I found that sharing this with family and friends for the most part helped them understand me a bit more, made them more understanding. I have had so many "issues" and come to find out they are all a sypmtom of CM also comforted me to know that I am not some hypochondriac, as well as others around me. The down side I had with sharing this info is that some of the people ( although it is out of care and concern) constantly ask me how I am doing every time they see me, and not just in a general way, they mean in relation to my condition, and that gets really old really fast. I was glad to share the info but I dont want to talk about it all the time, there isnt really much to tell except that I have my good days, my bad days and some days that put me in the ICU or ER. Its about your comfort and if you think getting the particular persons support will help you, or if telling them will help in some other way. I wouldnt change the way I handled it.. there are pros and cons to both, just have to figure out whether the pros out weigh the cons or vice versa.

my story is no one wanted to understand and now i have no friends or family i am stuck in my own prision. i feel my husband resents me due to not having a social life people went their own way aand put the blame and hate upon my shoulders. so for those that have people are very lucky. so i am pretty jaded with people and it is hard to get to know people for me however not much really want to be friends once they find out that i am sick

Everyone who knows me knows about my condition. I was sick and forced to cancel plans and such for years so they knew something was wrong. Pretty sure several people suspected I was a hypochondriac. So basically most anyone I talk to on a regular basis knows, some seem to understand more than others. I don't find it anything to be embarrassed about telling someone.

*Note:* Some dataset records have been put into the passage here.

theorem State.popWord_keeps {b0 : State} {s : State} {g w q : Nat} (h0 : Keeps b0 s) : Keeps b0 (State.popWord s g w q) := by
  unfold State.popWord
  try dsimp only
  repeat' first | with_reducible assumption | intro _ | with_reducible apply State.modGang_keeps | with_reducible apply State.modWave_keeps | simp only [Keeps.mk_iff] | split | (with_reducible refine Keeps.record ?_ (by simp) (by simp)) | dsimp only

theorem State.pushWord_keeps {b0 : State} {s : State} {g w q : Nat} {v : QWord} (h0 : Keeps b0 s) : Keeps b0 (State.pushWord s g w q v) := by
  unfold State.pushWord
  try dsimp only
  repeat' first | with_reducible assumption | intro _ | with_reducible apply State.modGang_keeps | with_reducible apply State.modWave_keeps | simp only [Keeps.mk_iff] | split | (with_reducible refine Keeps.record ?_ (by simp) (by simp)) | dsimp only

theorem State.report_keeps {b0 : State} {s : State} {g w q : Nat} {v : QWord} (h0 : Keeps b0 s) : Keeps b0 (State.report s g w q v) := by
  unfold State.report
  try dsimp only
  repeat' first | with_reducible assumption | intro _ | with_reducible apply State.modWave_keeps | with_reducible apply keeps_getD | simp only [Keeps.mk_iff] | split | (with_reducible refine Keeps.record ?_ (by simp) (by simp)) | dsimp only

theorem State.queueStep_keeps {b0 : State} {s : State} {g w k : Nat} (h0 : Keeps b0 s) : KeepsOpt (fun x => x) b0 (State.queueStep s g w k) := by
  unfold State.queueStep
  try dsimp only
  repeat' first | with_reducible assumption | intro _ | with_reducible apply State.modWave_keeps | with_reducible apply State.popWord_keeps | with_reducible apply State.pushWord_keeps | exact keepsOpt_none | (with_reducible apply keepsOpt_some; try dsimp only) | simp only [Keeps.mk_iff] | split | (with_reducible refine Keeps.record ?_ (by simp) (by simp)) | dsimp only

theorem State.settleQueues_keeps {b0 : State} {s : State} {g : Nat} {y0 : Nat} (h0 : Keeps b0 s) : Keeps b0 (State.settleQueues s g y0) := by
  revert h0
  fun_induction State.settleQueues s g y0 <;> intros
  all_goals (try dsimp only)
  all_goals (repeat' first | with_reducible assumption | intro _ | with_reducible apply State.queueStep_keeps | with_reducible apply_assumption | with_reducible apply keeps_getD | exact keepsOpt_none | (with_reducible apply keepsOpt_some; try dsimp only) | with_reducible refine KeepsOpt.id (by assumption) ?_ | simp only [Keeps.mk_iff] | split | (with_reducible refine Keeps.record ?_ (by simp) (by simp)) | dsimp only)

theorem State.settleGangQueues_keeps {b0 : State} {s : State} {g : Nat} (h0 : Keeps b0 s) : Keeps b0 (State.settleGangQueues s g) := by
  unfold State.settleGangQueues
  try dsimp only
  repeat' first | with_reducible assumption | intro _ | with_reducible apply State.settleQueues_keeps | simp only [Keeps.mk_iff] | split | (with_reducible refine Keeps.record ?_ (by simp) (by simp)) | dsimp only

theorem State.setToken_keeps {b0 : State} {s : State} {g w : Nat} {t : Option Nat} {status : Nat} {vis src : Bool} {v : Seen} (h0 : Keeps b0 s) : Keeps b0 (State.setToken s g w t status vis src v) := by
  unfold State.setToken
  try dsimp only
  repeat' first | with_reducible assumption | intro _ | with_reducible apply State.modWave_keeps | simp only [Keeps.mk_iff] | split | (with_reducible refine Keeps.record ?_ (by simp) (by simp)) | dsimp only

theorem tokenWait_keeps {b0 : State} {i : Instr} {vis : Bool} {a : Reg} {s : State} (h3 : Keeps b0 s) : KeepsOut b0 (tokenWait i vis a s) := by
  unfold tokenWait
  try dsimp only
  repeat' first | with_reducible assumption | intro _ | with_reducible apply Issue.done_keeps | with_reducible apply issueWord_keeps | with_reducible apply Issue.block_keeps | with_reducible apply KeepsOut.next | simp only [Keeps.mk_iff] | split | (with_reducible refine Keeps.record ?_ (by simp) (by simp)) | dsimp only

Hey guys, sorry its taken me so long to get back to everyone! I just started classes again. :)

Thanks for all of your responses! I really found them helpful, and I'm still figuring it all out. I know I can trust the people who know, I'm just nervous about everyone else.

Thanks!

This is a great question. I don't have a problem telling people about Chiari, my main problem is people understanding how much it affects my life. I think my family is afraid of Chiari and wants it to just go away.

I feel like having Chiari is like dragging around a heavy, invisible ball and chain. It's always there, affects everything I do, makes me feel like everyone else gets more energy 'points' per day than I do...but other people can't see it or understand it.

I feel lucky that I had 2 years of relief, due to the surgery, but it sucks because now I feel like it is back in my life again.

I'm sorry you have to feel that way. And I hope you find people who understand and are willing to accept what's going on.

I have a family and a few friends who try to understand, and they do a good job of it. I hope you can find people like them.

Having an invisible illness sucks.(understatement)

When I first found out I have Chiari and what it is, I told everyone. Not one of my family or friends even heard of it. I printed out pictures and my MRI to better explain what exactly I have. I did get a lot of too much brain jokes. After surgery, they seem to think that I am cured. When they ask if surgery was a success, how do I answer yes, and no. Why did I have the surgery then? I find it much easier now to be quiet and talk about it only when the time is right. Like Wendy said, people can't see it and can't understand it.

"You don't look sick"......... but I am.

I've just been recently dx too and still havent told all of my family. I think its more of how I think they will act since some ppl dont believe you can have our problems chronicly. I try to hide as much from my kids so that they still see thier daddy as the strong silent teddy bear. It's harder at work since I'm a Captain on a Fire Dept. You really are close as family and my guys can tell whenever something is wrong that day and still havent told them and they count on me with thier lives. I guess you just have to come to terms with it and accept all of whats ahead before you can start telling everybody. Should listen to myself on that account.